Joey Zuray: Joey is Stan's son in his early twenties. According to his father, he is a natural at home in the Alaskan interior. He hunts and traps to sustain himself, his family and elders of the community.

Charlie Wright: Charlie is a water-plant operator, mechanic, trapper and hunter.
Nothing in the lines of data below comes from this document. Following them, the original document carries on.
/-- A watch candidate: the event, the record and the trap owed (R97, R379). -/
def watchChunk (s : State) (r : Req) (tid tile : Nat) (write : Bool) (grans : List Nat) : State :=
  match watchHit s tid tile write grans with
  | none => s
  | some (g, stop) =>
    let agent := match r.fe with
      | some e => 0x1F8 + e
      | none => agentOf r.core r.ctx
    let key := if r.fe.isSome then some r.queue else queueOf s (getCtx s r.core r.ctx)
    let s := bvRecord s 8 key (agent + r.slot * 2 ^ 9 + g * 2 ^ 12 + (if write then 2 ^ 18 else 0) + tid * 2 ^ 32 + tile % 2 ^ 32 * 2 ^ 48)
    let s := bvStopOnEvent s 2
    let s := postEvent s 4 key r.part (Config.eventData 4 [tile, g, agent]).toNat
    if stop && r.fe.isNone then modCtx s r.core r.ctx (fun v => if v.j.job = r.job then { v with watchPending := some (g, r.slot, r.baddr) } else v) else s

/-! ## Descriptor returns and hold acquisitions -/

/-- DESCRIPTOR_FETCH_RETURN: the descriptor enters the unit's cache, the least recent of sixteen leaving (R85). -/
def execDescriptorFetchReturn (unit : Nat) (s : State) : Host.Outcome State Fault Refusal :=
  match (getUnit s unit).fetch with
  | some (tid, k) =>
    if landsNow s k then
      let e : DescEnt := { tid, img := descImage s tid }
      .next (modUnit (dropTicket s k) unit (fun v => { v with descs := (e :: v.descs.filter (fun x => x.tid ≠ tid)).take 16, fetch := none }))
    else .next s
  | none => .next s

/-- Start a hold acquisition for an entry, or fault where its address or path forbids one (R86, R76). -/
def startHold (s : State) (id a : Nat) (f : FaultAt) : State :=
  let r := getReq s id
  let g := regionOf a
  if g = .reserved ∨ g = .control then faultReq s id { f with cause := 3 }
  else if lineReach s r.part.toNat (portOf r) a then
    let (k, s) := startPath s r.part.toNat (portOf r) (sendFrom s r) none [a] (reqOrd s r)
    setReq s id { r with acq := some k }
  else faultReq s id { f with cause := 5 }

/-- Another try at the entry, at the partition's next slot (R86). -/
def retryHold (s : State) (id a : Nat) : State :=
  let r := getReq s id
  let (k, s) := startAgain s r.part.toNat a (reqOrd s r)
  setReq s id { r with acq := some k }

/-- Acquire a hold on an entry once its read-modify-write reaches it (R86). -/
def acquire (s : State) (id : Nat) (d : Desc) (n : NextChunk) (write : Bool) : State :=
  let r := getReq s id
  let u := unitOf r
  let a := d.ttb + 16 * n.tile
  let tid := tidOf r n.side
  let e := readEntry s a
  let f : FaultAt := { cause := 0, tile := n.tile, idx := n.idx, write, side := n.side }
  match r.acq with
  | none => s
  | some k =>
    if !landsNow s k then s
    else
      let s := dropTicket s k
      if (descIn s u tid).isNone then setReq s id { r with acq := none }
      else match entryCheck s r d e write with
      | some c => faultReq s id { f with cause := c }
      | none =>
        if entMig e ≠ 0 ∨ entRd e = 255 ∨ s.x.drains.contains a = true ∨ mustWait s tid n.tile a e = true then retryHold s id a
        else
          let v := getUnit s u
          let victim := v.tiles.reverse.find? (fun x => x.inflight = 0)
          if v.tiles.length ≥ 64 ∧ victim = none then retryHold s id a
          else
            let s := if v.tiles.length ≥ 64 then (match victim with
              | some x => dropTile s u x
              | none => s) else s
            let s := rdCount s a (· + 1)
            let ent : TileEnt := { tid, tile := n.tile, addr := a, img := readEntry s a, lastUse := s.t.now }
            let s := modUnit s u (fun v => { v with tiles := ent :: v.tiles })
            setReq s id { r with acq := none }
Robert "Bob" Wright: Robert is Charlie's son in his early twenties. Throughout the show he is being taught family traditions and skills such as beaver trapping by his father.

The Moore family: Pat Moore owns the leading local kennel where his children Thomas Moore and Courtney Agnes work. He also has to care for his wife Lorraine.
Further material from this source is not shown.